> [Records from a dataset]:

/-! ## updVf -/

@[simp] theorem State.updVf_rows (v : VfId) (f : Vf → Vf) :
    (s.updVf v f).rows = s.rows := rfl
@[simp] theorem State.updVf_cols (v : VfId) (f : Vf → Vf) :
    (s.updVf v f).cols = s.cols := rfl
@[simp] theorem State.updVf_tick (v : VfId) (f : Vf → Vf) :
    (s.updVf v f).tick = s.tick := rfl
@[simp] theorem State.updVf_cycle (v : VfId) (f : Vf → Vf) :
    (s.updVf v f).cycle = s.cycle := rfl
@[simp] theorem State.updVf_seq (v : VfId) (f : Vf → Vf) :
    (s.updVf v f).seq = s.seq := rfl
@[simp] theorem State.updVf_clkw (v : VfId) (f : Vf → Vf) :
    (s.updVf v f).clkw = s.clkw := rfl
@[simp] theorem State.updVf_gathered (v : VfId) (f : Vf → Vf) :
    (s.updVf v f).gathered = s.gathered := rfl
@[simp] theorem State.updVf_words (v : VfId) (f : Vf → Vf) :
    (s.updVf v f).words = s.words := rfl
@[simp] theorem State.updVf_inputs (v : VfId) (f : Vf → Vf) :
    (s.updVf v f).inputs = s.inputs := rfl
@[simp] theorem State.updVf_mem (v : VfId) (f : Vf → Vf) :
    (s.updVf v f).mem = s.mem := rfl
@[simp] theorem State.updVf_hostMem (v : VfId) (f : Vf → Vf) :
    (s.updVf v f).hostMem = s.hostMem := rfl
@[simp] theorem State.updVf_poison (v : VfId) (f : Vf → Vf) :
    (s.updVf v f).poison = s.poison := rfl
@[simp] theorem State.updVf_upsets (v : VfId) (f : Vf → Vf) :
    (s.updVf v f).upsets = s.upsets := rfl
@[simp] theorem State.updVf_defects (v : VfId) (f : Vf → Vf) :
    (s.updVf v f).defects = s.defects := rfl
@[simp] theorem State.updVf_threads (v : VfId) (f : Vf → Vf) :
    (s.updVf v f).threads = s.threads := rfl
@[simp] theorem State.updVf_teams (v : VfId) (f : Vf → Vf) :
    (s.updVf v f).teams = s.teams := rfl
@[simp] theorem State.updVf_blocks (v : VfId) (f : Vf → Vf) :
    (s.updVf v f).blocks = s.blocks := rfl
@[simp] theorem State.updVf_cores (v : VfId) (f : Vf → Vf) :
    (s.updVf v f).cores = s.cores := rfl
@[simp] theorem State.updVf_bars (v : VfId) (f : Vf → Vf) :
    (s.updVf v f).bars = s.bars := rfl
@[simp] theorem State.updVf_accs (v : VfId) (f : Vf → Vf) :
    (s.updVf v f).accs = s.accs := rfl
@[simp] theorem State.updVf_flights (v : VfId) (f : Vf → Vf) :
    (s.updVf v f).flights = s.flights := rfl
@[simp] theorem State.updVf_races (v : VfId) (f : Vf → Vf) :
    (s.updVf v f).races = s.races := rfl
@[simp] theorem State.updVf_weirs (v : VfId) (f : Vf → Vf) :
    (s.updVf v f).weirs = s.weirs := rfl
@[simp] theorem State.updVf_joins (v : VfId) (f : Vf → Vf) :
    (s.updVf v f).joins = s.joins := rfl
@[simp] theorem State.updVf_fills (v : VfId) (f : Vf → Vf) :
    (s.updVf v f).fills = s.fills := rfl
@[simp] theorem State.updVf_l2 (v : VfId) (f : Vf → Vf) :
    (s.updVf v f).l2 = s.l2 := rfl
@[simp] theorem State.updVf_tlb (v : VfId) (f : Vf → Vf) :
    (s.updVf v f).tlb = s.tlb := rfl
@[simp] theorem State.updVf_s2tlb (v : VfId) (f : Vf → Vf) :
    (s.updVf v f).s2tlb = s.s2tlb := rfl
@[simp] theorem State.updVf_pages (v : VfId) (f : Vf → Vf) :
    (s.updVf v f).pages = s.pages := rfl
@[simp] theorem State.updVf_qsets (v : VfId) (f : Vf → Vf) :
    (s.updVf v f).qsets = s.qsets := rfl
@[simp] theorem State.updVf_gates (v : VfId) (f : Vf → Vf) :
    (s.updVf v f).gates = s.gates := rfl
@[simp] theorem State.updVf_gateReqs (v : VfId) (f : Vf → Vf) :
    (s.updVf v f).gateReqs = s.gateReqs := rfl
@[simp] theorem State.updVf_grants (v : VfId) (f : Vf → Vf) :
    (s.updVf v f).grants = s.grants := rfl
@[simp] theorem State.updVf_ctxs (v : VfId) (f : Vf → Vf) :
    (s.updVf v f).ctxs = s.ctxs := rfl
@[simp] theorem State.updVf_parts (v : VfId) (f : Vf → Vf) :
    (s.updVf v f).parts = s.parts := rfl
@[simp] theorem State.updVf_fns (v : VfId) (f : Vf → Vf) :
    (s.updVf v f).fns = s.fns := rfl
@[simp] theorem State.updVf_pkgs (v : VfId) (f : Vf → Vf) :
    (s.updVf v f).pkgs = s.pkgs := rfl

...

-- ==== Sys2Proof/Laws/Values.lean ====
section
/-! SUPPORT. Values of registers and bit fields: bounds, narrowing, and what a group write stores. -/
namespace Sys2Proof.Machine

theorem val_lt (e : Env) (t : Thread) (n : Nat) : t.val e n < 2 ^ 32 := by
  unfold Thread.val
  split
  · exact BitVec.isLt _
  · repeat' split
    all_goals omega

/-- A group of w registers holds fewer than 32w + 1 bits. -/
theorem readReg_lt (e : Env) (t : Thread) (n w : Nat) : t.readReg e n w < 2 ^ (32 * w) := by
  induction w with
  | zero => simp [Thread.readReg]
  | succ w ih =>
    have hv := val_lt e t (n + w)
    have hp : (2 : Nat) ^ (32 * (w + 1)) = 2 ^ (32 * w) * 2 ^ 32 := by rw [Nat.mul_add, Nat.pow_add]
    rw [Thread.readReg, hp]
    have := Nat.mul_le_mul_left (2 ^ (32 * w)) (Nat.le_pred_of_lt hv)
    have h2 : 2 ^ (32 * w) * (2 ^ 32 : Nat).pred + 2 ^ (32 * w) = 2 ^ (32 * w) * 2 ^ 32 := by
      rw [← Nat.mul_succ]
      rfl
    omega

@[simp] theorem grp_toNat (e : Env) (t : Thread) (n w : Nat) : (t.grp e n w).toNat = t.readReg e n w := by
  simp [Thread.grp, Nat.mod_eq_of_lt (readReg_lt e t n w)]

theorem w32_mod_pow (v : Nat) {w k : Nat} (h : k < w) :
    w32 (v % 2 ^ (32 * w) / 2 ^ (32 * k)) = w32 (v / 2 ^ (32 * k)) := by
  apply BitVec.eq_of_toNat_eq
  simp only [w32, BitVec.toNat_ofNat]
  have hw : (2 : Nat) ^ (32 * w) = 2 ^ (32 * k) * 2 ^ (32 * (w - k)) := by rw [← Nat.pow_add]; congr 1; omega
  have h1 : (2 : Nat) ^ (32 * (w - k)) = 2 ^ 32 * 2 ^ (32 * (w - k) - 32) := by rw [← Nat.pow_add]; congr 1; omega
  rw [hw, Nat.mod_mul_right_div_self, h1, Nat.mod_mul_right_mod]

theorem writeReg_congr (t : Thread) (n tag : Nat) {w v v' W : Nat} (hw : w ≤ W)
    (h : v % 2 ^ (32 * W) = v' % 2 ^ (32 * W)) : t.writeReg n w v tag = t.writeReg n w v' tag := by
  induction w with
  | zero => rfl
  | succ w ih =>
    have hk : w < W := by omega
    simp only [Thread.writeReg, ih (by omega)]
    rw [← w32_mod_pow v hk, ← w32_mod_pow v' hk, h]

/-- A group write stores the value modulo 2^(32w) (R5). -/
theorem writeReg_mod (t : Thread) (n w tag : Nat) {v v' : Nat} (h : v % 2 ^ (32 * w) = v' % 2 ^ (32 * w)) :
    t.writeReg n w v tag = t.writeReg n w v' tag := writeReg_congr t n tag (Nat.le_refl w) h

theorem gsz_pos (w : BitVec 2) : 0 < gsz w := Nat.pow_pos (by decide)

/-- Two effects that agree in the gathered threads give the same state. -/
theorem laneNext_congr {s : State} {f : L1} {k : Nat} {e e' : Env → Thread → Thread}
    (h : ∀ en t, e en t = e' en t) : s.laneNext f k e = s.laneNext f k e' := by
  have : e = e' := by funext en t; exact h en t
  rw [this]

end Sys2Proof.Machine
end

* * *

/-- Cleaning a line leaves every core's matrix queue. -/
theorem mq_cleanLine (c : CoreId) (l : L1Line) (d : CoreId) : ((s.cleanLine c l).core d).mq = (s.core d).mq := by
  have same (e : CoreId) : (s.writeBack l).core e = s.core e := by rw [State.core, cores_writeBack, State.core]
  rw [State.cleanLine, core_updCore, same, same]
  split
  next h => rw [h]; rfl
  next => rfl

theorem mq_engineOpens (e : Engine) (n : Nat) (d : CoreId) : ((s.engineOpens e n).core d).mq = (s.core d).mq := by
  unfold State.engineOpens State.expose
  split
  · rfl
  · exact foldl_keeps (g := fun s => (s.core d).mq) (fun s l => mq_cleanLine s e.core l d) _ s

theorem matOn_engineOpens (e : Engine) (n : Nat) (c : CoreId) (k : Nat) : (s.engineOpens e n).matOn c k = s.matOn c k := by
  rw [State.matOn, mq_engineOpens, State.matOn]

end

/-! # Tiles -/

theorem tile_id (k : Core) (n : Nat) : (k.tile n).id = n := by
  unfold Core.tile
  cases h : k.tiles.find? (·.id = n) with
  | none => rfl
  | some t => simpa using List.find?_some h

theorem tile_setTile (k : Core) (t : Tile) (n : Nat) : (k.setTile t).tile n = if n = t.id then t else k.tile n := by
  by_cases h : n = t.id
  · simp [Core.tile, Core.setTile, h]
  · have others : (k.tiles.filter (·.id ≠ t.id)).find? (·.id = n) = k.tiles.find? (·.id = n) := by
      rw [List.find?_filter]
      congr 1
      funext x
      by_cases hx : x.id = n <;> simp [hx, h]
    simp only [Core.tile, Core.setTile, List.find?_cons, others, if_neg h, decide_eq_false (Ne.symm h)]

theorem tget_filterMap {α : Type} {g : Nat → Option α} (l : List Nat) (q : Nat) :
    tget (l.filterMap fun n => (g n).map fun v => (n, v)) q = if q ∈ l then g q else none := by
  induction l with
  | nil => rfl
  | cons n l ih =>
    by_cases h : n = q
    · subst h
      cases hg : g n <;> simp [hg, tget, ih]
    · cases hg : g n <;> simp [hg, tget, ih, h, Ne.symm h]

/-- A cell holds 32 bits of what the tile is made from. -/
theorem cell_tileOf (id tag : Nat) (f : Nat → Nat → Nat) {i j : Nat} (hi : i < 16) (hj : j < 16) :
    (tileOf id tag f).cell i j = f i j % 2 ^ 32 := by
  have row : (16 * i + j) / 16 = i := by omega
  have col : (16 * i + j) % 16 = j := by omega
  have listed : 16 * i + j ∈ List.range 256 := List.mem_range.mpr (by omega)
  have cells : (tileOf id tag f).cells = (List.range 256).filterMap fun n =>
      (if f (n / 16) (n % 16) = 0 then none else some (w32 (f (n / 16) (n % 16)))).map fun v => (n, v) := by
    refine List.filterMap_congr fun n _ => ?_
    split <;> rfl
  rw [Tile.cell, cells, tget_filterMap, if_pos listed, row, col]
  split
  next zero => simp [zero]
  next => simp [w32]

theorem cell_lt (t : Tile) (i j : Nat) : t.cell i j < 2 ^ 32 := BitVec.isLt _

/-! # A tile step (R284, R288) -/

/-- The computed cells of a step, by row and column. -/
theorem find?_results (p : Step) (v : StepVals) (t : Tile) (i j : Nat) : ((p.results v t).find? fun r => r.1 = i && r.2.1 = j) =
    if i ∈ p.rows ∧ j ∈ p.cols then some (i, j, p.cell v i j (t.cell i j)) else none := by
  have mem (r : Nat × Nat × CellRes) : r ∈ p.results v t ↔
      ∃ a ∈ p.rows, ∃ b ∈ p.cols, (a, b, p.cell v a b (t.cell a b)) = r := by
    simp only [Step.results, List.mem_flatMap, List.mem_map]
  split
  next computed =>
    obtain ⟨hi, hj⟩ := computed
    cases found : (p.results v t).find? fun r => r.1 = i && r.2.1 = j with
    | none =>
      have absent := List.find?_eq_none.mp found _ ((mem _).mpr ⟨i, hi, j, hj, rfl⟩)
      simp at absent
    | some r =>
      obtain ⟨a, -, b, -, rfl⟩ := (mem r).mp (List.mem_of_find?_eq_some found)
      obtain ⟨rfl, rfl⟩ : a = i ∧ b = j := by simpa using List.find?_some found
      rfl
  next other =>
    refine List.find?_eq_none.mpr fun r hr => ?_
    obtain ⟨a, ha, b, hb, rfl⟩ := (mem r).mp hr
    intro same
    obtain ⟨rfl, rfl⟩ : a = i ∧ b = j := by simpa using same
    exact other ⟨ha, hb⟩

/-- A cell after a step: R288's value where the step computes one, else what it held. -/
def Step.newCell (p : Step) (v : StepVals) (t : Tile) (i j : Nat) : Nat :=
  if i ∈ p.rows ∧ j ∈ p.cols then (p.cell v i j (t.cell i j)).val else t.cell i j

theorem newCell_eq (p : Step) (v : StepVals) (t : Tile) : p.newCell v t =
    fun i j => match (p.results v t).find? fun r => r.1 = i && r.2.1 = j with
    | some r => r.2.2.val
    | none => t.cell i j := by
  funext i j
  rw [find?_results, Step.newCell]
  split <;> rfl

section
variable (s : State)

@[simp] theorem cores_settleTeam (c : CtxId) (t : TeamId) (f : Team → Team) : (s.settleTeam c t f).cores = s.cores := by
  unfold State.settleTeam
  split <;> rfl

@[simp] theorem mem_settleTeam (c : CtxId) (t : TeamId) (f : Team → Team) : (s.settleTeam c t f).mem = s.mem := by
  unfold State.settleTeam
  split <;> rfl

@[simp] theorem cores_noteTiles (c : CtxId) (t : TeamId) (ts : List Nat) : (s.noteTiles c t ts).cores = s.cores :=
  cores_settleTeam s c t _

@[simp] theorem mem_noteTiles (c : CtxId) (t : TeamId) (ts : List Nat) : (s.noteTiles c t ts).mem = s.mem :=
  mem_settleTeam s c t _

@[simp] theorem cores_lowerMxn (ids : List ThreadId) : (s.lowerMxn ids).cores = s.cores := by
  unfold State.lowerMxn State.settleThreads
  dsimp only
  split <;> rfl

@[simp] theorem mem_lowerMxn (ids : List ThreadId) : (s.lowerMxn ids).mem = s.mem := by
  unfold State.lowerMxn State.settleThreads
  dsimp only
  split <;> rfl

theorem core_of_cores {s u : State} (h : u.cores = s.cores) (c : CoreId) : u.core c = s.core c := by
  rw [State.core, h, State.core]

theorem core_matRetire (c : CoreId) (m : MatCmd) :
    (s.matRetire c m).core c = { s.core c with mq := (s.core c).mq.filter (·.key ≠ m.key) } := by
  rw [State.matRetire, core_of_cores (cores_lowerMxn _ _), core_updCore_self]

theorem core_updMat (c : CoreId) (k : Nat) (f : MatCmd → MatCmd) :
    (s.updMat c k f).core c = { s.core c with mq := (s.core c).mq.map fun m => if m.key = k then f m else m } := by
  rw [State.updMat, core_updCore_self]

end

> [DIRECTIONS FOR THIS TASK]: A word-for-word copy of the lines above from the one with "(s.updVf v f).defects = s.defects := rfl" through the one with "(s.updVf v f).cores = s.cores := rfl", inclusive, is the only output wanted.

> [TASK RESPONSE]:
    (s.updVf v f).defects = s.defects := rfl
@[simp] theorem State.updVf_threads (v : VfId) (f : Vf → Vf) :
    (s.updVf v f).threads = s.threads := rfl
@[simp] theorem State.updVf_teams (v : VfId) (f : Vf → Vf) :
    (s.updVf v f).teams = s.teams := rfl
@[simp] theorem State.updVf_blocks (v : VfId) (f : Vf → Vf) :
    (s.updVf v f).blocks = s.blocks := rfl
@[simp] theorem State.updVf_cores (v : VfId) (f : Vf → Vf) :
    (s.updVf v f).cores = s.cores := rfl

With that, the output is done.